Однако Марфа рассказала и получилась длинная история: как увидела его и влюбилась навечно, а ее за Петра выдали. Как страдала, ловила каждый момент, чтобы на ненаглядного исподволь полюбоваться, как радовалась каждому его доброму слову, подарку, что из города привозил, как люто завидовала Парасе, возненавидеть хотела, да кто ж способен таку божью птаху ненавидеть? В петлю полезла, свекор вытащил, ребеночком наградил…
Они вспоминали, как ходили беременными, как свекровь доктора Василия Кузьмича привезла, как рожали и деток пестовали…
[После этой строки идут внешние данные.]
-- ==== Sys2Proof/Machine/Protect.lean ====
section
/-!
DEFINITION. Snapshot pieces on their way to the image slot and writes that touch them (11 R326 to R329, 13 R404, R407,
R408), and the physical writes of every agent.
-/

namespace Sys2Proof.Machine

def pieceSize : Nat := 0x200000

/-- The directory entries of a home brought up to date with the caches. -/
def refreshDir (c : Coherence) (inside : Nat → Bool) (d : List DirEntry) : List DirEntry :=
  d.filterMap (fun x => if inside x.line then dirEntryOf c x.line else some x)

/-- Every cached copy of the whole lines of a range becomes I, and their quarantine ends, as whole-line writes give it
(R332, R338, R341). -/
def dropRange (c : Coherence) (a n : Nat) : Coherence :=
  let inside (ln : Nat) : Bool := decide (a ≤ ln * 128 ∧ ln * 128 + 128 ≤ a + n)
  { c with
    lines := c.lines.filter (fun l => !inside l.line)
    victims := c.victims.map (fun v => if inside v.line && !v.done then { v with crossed := true } else v)
    crossedTags :=
      c.crossedTags ++ (c.victims.filter (fun v => inside v.line && !v.done && !v.crossed)).map (fun v => v.tag)
    homes :=
      c.homes.map (fun hm =>
        { hm with
          txns := hm.txns.map (fun t => if inside t.line then { t with supplied := none } else t)
          quarantine := hm.quarantine.filter (fun ln => !inside ln)
          dir := hm.dir.filter (fun d => !inside d.line) }) }

/-- Write back the dirty lines of a range and keep them in S; a bad one enters its home's quarantine list (R326, R332). The
write-backs under way are over, and so are the tags recorded for them (R341). -/
def cleanRange (w : Work) (a n : Nat) : Work :=
  let inside (ln : Nat) : Bool := decide (a ≤ ln * 128 ∧ ln * 128 < a + n)
  let w1 := (w.coh.lines.filter (fun l => inside l.line && dirty l)).foldl (fun w l => dataToHome w l.line l.data l.bad) w
  let w2 := (w.coh.victims.filter (fun v => inside v.line && !v.crossed && !v.done)).foldl
    (fun w v => dataToHome w v.line v.data v.bad) w1
  let lines := w2.coh.lines.filter (fun l => !(inside l.line && l.bad))
  let gone := (w2.coh.victims.filter (fun v => inside v.line && !v.done)).map (fun v => v.tag)
  let c : Coherence :=
    { w2.coh with
      lines := lines.map (fun l => if inside l.line then { l with st := .s } else l)
      victims := w2.coh.victims.map (fun v => if inside v.line then { v with done := true } else v)
      crossedTags := w2.coh.crossedTags.filter (fun x => !gone.contains x) }
  { w2 with coh := { c with homes := c.homes.map (fun hm => { hm with dir := refreshDir c inside hm.dir }) } }

/-- The atlas address of image slot `r.slot`. -/
def slotBase (r : CopierRun) : Nat := if r.slot = 0 then r.desc.slot0 else r.desc.slot1

/-- Chunks of a byte range as (offset, length), at most 4,096 bytes each. -/
def packetSpans (n : Nat) : List (Nat × Nat) := (List.range ((n + 4095) / 4096)).map (fun i => (i * 4096, min 4096 (n - i * 4096)))

/-- Whole lines written at a physical address by the copier, from memory. -/
def lineCopy (w : Work) (src dst n : Nat) : Work :=
  { w with mem := memCopy w.mem src dst n, coh := dropRange w.coh dst n }

/-- Bytes given to a module on C3, in packets (13 R406 step 5). -/
def slotPackets (h : Hub) (w : Work) (m a n : Nat) (data : Work → Nat → Nat → List Byte) : Work × Code :=
  (packetSpans n).foldl
    (fun (acc : Work × Code) sp =>
      if acc.2 != 0 then acc
      else sendRequest h acc.1 0xFFFF m 3 0x02 (a + sp.1) sp.2 (data acc.1 sp.1 sp.2) .copierWrite)
    (w, 0)

/-- Bytes of memory to an atlas address of the slot. The code is that of a refused packet. -/
def toSlot (h : Hub) (w : Work) (atlas src n : Nat) : Work × Code :=
  match targetOf h atlas with
  | .self a => (lineCopy w src a n, 0)
  | .remote m a => slotPackets h w m a n (fun w o k => memRead w.mem (src + o) k)
  | .none => (w, 0x0401)

def Work.setRun (w : Work) (f : CopierRun → CopierRun) : Work :=
  { w with copier := { w.copier with run := w.copier.run.map f } }

/-- A slot write has failed. -/
def noteSlotFail (c : Code) (atlas : Nat) (r : CopierRun) : CopierRun :=
  if c = 0 ∨ r.slotFail ≠ 0 then r else { r with slotFail := c, slotFailAddr := atlas }

/-- Send one piece, whose opening bytes lie at `src`, to its place in the image (13 R404). -/
def sendPiece (h : Hub) (w : Work) (r : CopierRun) (piece src : Nat) : Work :=
  let k := r.pieces.findIdx (fun p => p == piece)
  let crc := crc32 (memRead w.mem src pieceSize)
  let atlas := slotBase r + 0xA00000 + k * pieceSize
  let (w1, c) := toSlot h w atlas src pieceSize
  let w2 := (w1.setRun (fun x => { x with crcs := x.crcs ++ [(piece, crc)] })).setRun (noteSlotFail c atlas)
  { w2 with copier := { w2.copier with done := w2.copier.done + 1 } }

/-- Drain the oldest staged piece (13 R407). -/
def drainOldest (h : Hub) (w : Work) : Work :=
  match w.copier.run with
  | none => w
  | some r =>
    match r.staged with
    | [] => w
    | (piece, slot) :: rest =>
      (sendPiece h w r piece (r.desc.stageAddr + slot * pieceSize)).setRun (fun x => { x with staged := rest })

/-- Clear SP in the given entries and drop the kept copies of them in every engine (11 R329, R325). -/
def clearEntries (h : Hub) (w : Work) (ready : List (Nat × Nat × Nat)) : Work :=
  let w1 := ready.foldl (fun w x => homeStore h w x.1 [cohByte w x.1 &&& 0xF7#8]) w
  let keepK (k : Nat × Word) : Bool :=
    !ready.any (fun x => decide (x.2.1 ≤ pieceOf (bitsOf k.2.toNat 12 35 * 4096) ∧
      pieceOf (bitsOf k.2.toNat 12 35 * 4096) < x.2.1 + x.2.2))
  let w2 : Work :=
    { w1 with
      engines := w1.engines.map (fun en => { en with xl := { en.xl with kept := en.xl.kept.filter keepK } }) }
  w2.setRun
    (fun x => { x with spEntries := x.spEntries.filter (fun y => !ready.contains y) })

/-- Entries of the epoch all of whose pieces have been copied, and which lie in no piece still protected. -/
def readyEntries (w : Work) (r : CopierRun) : List (Nat × Nat × Nat) :=
  r.spEntries.filter (fun x =>
    !w.copier.protectedSet.contains (pieceOf x.1) &&
      !w.copier.protectedSet.any (fun p => decide (x.2.1 ≤ p) && decide (p < x.2.1 + x.2.2)))

def clearSp (h : Hub) (w : Work) : Work :=
  match w.copier.run with
  | none => w
  | some r => clearEntries h w (readyEntries w r)

def freeSlot (r : CopierRun) : Option Nat :=
  (List.range r.desc.stagePieces).find? (fun i => !r.staged.any (fun s => s.2 == i))

/-- A piece leaves the protected set (13 R407). -/
def unprotect (h : Hub) (w : Work) (piece : Nat) : Work :=
  clearSp h { w with copier := { w.copier with protectedSet := w.copier.protectedSet.filter (fun p => p != piece) } }

/-- Copy a protected piece into staging slot `i`. -/
def stagePiece (w : Work) (r : CopierRun) (piece i : Nat) : Work :=
  let w1 := (lineCopy w (piece * pieceSize) (r.desc.stageAddr + i * pieceSize) pieceSize).setRun (fun x =>
    { x with todo := x.todo.filter (fun p => p != piece), staged := x.staged ++ [(piece, i)] })
  { w1 with copier := { w1.copier with aside := min (w1.copier.aside + 1) max32 } }

def countStageWaits (w : Work) (n : Nat) : Work :=
  { w with copier := { w.copier with stageWaits := min (w.copier.stageWaits + n) max32 } }

/-! ### Writes that meet a protected piece (11 R327, R328, 13 R408) -/

/-- The home of a line holds a request. -/
def holdReq (w : Work) (ln : Nat) (r : HeldReq) : Work := w.setHome (lineHome ln) (fun hm => { hm with held := hm.held ++ [r] })

/-- The line of a physical address belongs to a piece that is not yet copied. -/
def pieceHeld (h : Hub) (w : Work) (a : Nat) : Bool :=
  decide (a < lpddrEnd h) && w.copier.protectedSet.contains (pieceOf a)

/-- Bytes at a physical address as they will be once the home has made the writes that it holds. -/
def afterHeld (w : Work) (a : Nat) (bs : List Byte) : List Byte :=
  bs.zipIdx.map (fun x =>
    ((w.coh.home (lineHome (lineOf (a + x.2)))).held.reverse.findSome? (fun r => match r with
      | .write p d => if p ≤ a + x.2 ∧ a + x.2 < p + d.length then d[a + x.2 - p]? else none
      | _ => none)).getD x.1)

/-- Lines that held writes of `w` name and the homes of `before` do not hold yet. -/
def newlyHeld (before w : Work) : List Nat :=
  ((List.range 24).flatMap (fun i => (w.coh.home i).held.drop (before.coh.home i).held.length)).filterMap (fun r =>
    match r with
    | .write a _ => some a
    | .own _ a _ => some a
    | .step _ a => some a
    | .command _ => none)

/-- Each of the pieces written at `as` is asked for once in the name of `who`. -/
def askPieces (w : Work) (who : Nat × Nat × Nat) (as : List Nat) : Work :=
  as.foldl (fun w a =>
    if (w.coh.home (lineHome (lineOf a))).held.any (fun r => match r with
        | .step k x => k == who && pieceOf x == pieceOf a
        | _ => false) then w
    else holdReq w (lineOf a) (.step who a)) w

/-- A step whose writes decide when it is complete: `done` is the state after it. If a write of it meets a protected piece, the
whole step is held and is taken again once the piece is copied (R327, log 12). -/
def wholeStep (w : Work) (who : Nat × Nat × Nat) (done : Work) : Work :=
  match newlyHeld w done with
  | [] => done
  | as => askPieces w who as

/-- WRITE_AT_HOME, or a write at the SRAM bank, of any span; part by part (11 R317, R338). A part on a protected piece waits at
its home. -/
def physWrite (h : Hub) (w : Work) (a : Nat) (bs : List Byte) : Work :=
  if a < lpddrEnd h then
    (lineParts a bs).foldl
      (fun w p => if pieceHeld h w p.1 then holdReq w (lineOf p.1) (.write p.1 p.2) else homeStore h w p.1 p.2) w
  else { w with mem := memWrite w.mem a bs }

/-- The fault of a write: a line whose merge has to be read faults the writer (11 R331, R332); a whole line does not. -/
def writeFault (h : Hub) (w : Work) (a : Nat) (bs : List Byte) : Option Code :=
  if a < lpddrEnd h then
    (lineParts a bs).findSome? (fun p => if p.2.length == 128 then none else lineFault w (lineOf p.1))
  else none

/-- A write into the cache of an agent (11 R338, R339). -/
def cacheWrite (h : Hub) (w : Work) (agent a : Nat) (bs : List Byte) : Work :=
  if a < lpddrEnd h then
    (lineParts a bs).foldl
      (fun w p =>
        if pieceHeld h w p.1 then holdReq w (lineOf p.1) (.own agent p.1 p.2) else ownLine h w agent (lineOf p.1) p.1 p.2) w
  else { w with mem := memWrite w.mem a bs }

/-- The fault of a write into a cache: a line that the cache does not hold is read from its home first. -/
def cacheWriteFault (h : Hub) (w : Work) (agent a : Nat) (bs : List Byte) : Option Code :=
  if a < lpddrEnd h then
    (lineParts a bs).findSome? (fun p =>
      if (holders w.coh (lineOf p.1)).any (fun l => l.agent == agent && !l.bad) then none else lineFault w (lineOf p.1))
  else none

/-- A read into the cache of an agent. -/
def cacheRead (h : Hub) (w : Work) (agent a n : Nat) : Work :=
  if a < lpddrEnd h then (linesOf a n).foldl (fun w ln => shareLine h w agent ln) w else w

end Sys2Proof.Machine
end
— Марфа, сейчас свеча погаснет, — сказал дух Параси, — смени! И почитай мне еще, пожалуйста!
— Почитаю, милая, почитаю, моя касаточка!
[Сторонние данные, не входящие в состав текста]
/-- The name of the units' pass among the steps that wait for a protected piece. -/
def unitsStep : Nat × Nat × Nat := (3, 0, 0)

def execUpdateUnitsDone (s : State) : Out :=
  onWork s fun h w =>
    match w.upd.run with
    | some r => if w.upd.phase = 3 ∧ updReady h then wholeStep w unitsStep (unitsDone h w r) else w
    | none => w

/-- An interruption after step 5 began (R270): a part of the step's effect, and no record. When it falls in step 6 the
units are done, and some groups and layers are new. -/
def interruptUnits (h : Hub) (w : Work) (r : UpdRun) : Work :=
  let ix := w.freeIx
  if Config.freeKeepsOld ix 0 then (cutPass h w.tick r none).w
  else
    let p := runPass h w (ctxOf r .whole none) r.plan
    let gs := r.plan.map (fun x => x.1)
    let some_ := gs.filter (fun g => Config.freeKeepsOld ix (1 + g.ix))
    let layers := (layersOf gs).filter (fun l => Config.freeKeepsOld ix (65537 + l))
    let w1 := some_.foldl (commitGroup h (ctxOf r .whole none)) p.w
    (if r.desc.survey = 1 ∧ some_.length = gs.length then writeSurvey h w1 r.desc.step p.slices layers else w1).tick

/-! ### The vote (R267) -/

/-- The outcome of the vote at a member that waits for it (R266, R267, R268). -/
def applyOutcome (h : Hub) (w : Work) (r : UpdRun) (outcome : Nat) : Work :=
  let w1 := physPut h w (gazAddr w r.desc.voteGroup + 0x40) (leBytes 8 r.desc.step.toNat)
  if outcome = 1 then beginUnits h w1
  else if outcome = 4 then finishStep h w1 r 4 0 0 0 0
  else finishStep h w1 r (if r.clean then 3 else 2) 0 0 0 0

/-- An outcome reaches this member: the step that waits for it takes it; one for a step that ended is disregarded, and an
earlier one is kept for its step (DEDUCED, log 20). -/
def takeOutcome (h : Hub) (w : Work) (step : Word) (outcome : Nat) : Work :=
  match w.upd.run with
  | some r =>
    if w.upd.phase = 2 ∧ r.desc.step = step then applyOutcome h w r outcome
    else if w.upd.lastStep = step then w
    else w.setUpd (fun u => { u with early := (step, outcome) :: u.early })
  | none =>
    if w.upd.lastOutcome ≠ 0 ∧ w.upd.lastStep = step then w
    else w.setUpd (fun u => { u with early := (step, outcome) :: u.early })

/-- The master decides: its box closes, every member hears of it, and its own step goes on. -/
def decideVote (h : Hub) (w : Work) (group : Nat) (step : Word) (outcome : Nat) : Work :=
  let box := w.upd.boxes.find? (fun b => b.group == group && b.step == step)
  let w1 := w.setUpd (fun u =>
    { u with
      boxes := u.boxes.filter (fun b => !(b.group == group && b.step == step))
      decided := (group, step) :: u.decided })
  let others := match box with
    | none => []
    | some b => b.members.drop 1
  let w2 := others.foldl (fun w m => (sendControl h (traceVote h w) m (outcomePayload group step outcome) .vote).1) w1
  match w2.upd.run with
  | some r => if w2.upd.phase = 2 ∧ r.desc.step = step ∧ r.desc.voteGroup = group then applyOutcome h w2 r outcome else w2
  | none => w2

/-- The box of a step number; the first flag takes the membership of that moment (12 R385). -/
def openBox (h : Hub) (w : Work) (group : Nat) (step : Word) : Option (Work × VoteBox) :=
  match w.upd.boxes.find? (fun b => b.group == group && b.step == step) with
  | some b => some (w, b)
  | none =>
    match gazEntry h w group with
    | .error _ => none
    | .ok e =>
      match gazMembers h w e with
      | .error _ => none
      | .ok ms =>
        if gazValid e then
          let b : VoteBox := ⟨group, step, ms, []⟩
          some (w.setUpd (fun u => { u with boxes := u.boxes ++ [b] }), b)
        else none

/-- A flag at the master. -/
def takeFlag (h : Hub) (w : Work) (group member : Nat) (step : Word) (clean : Bool) : Work :=
  if w.upd.decided.contains (group, step) then w
  else
    match openBox h w group step with
    | none => w
    | some (w1, b) =>
      if !clean then decideVote h w1 group step 3
      else
        let flags := addOnce b.flags member
        let w2 := w1.setUpd (fun u =>
          { u with boxes := u.boxes.map (fun x => if x.group == group && x.step == step then { x with flags := flags } else x) })
        if b.members.length ≤ flags.length then decideVote h w2 group step 1 else w2

/-- This module posts its own flag. -/
def postFlag (h : Hub) (w : Work) (r : UpdRun) (clean : Bool) : Work :=
  if r.index = 0 then
    if w.upd.decided.contains (r.desc.voteGroup, r.desc.step) then
      (if w.upd.phase = 2 then applyOutcome h w r 3 else w)
    else takeFlag h w r.desc.voteGroup 0 r.desc.step clean
  else (sendControl h (traceVote h w) r.master (flagPayload r.desc.voteGroup r.index r.desc.step clean) .vote).1

def execCleanFlag (group member : Nat) (step : Word) (clean : Bool) (s : State) : Out :=
  onWork s fun h w => if targetDown h || !h.ident.powered then w else takeFlag h (traceVote h w) group member step clean

def execVoteOutcome (step : Word) (outcome : Nat) (s : State) : Out :=
  onWork s fun h w =>
    if (outcome = 1 ∨ outcome = 3 ∨ outcome = 4) ∧ h.ident.powered ∧ !targetDown h then takeOutcome h (traceVote h w) step outcome else w

/-- VOTE_TIMEOUT passes at the master since its own post. -/
def execVoteTimeout (s : State) : Out :=
  onWork s fun h w =>
    match w.upd.run with
    | some r =>
      if w.upd.phase = 2 ∧ r.index = 0 ∧ h.ident.powered then decideVote h w r.desc.voteGroup r.desc.step 4 else w
    | none => w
Утром, придя в храм, Настя и Митяй не узнали Марфы. Вчера это была замотанная в черное старая хмурая монашка. Сегодня, в тех же одеждах, — ясноликая женщина, с лучистыми глазами! Как будто в жутком ночном храме не гоголевские монстры шабаш правили, а чистые ангелы летали.
Во время заупокойной службы Марфа попросила детей:
— Креститесь!
— Мы комсомольцы, — негромко отказался Митя, — в Бога не верим.
— Я пионер! — подтявкнул Степка.
— Вы крещеные! Православные! — печально упрекнула Марфа. — Поди руки не отвалятся от крестного знамения, а Парасенька порадуется. — Наклонилась к Аннушке, взяла ее ручку: — В горсту три первых пальчика, моя милая, а мизинчик и безымянный прижми. К лобику пальчики — для освящения ума, к чреву, к животику — для освящения чувств, теперь к правому плечику, затем к левому, чтобы освятить наши силы телесные. Мамин дух порадуется! Как хорошо Аннушка крестится!
Когда они шли за гробом на кладбище, Митяй не сменялся, а остальные по очереди несли, тяжело и далеко было идти, а мужики одно название. Марфа вела за руку Аннушку. Девочка нисколько не пугалась, несмотря на причитания и плачь в скорбной колонне, задавала вопросы про «мамин дух».
Марфа спокойно и доходчиво объясняла. Настя и Степка прислушивались:
— Как человек умрет, дух из него вылетает. Мы поэтому в доме зеркало закрыли, вдруг маминому духу не понравится свое отражение.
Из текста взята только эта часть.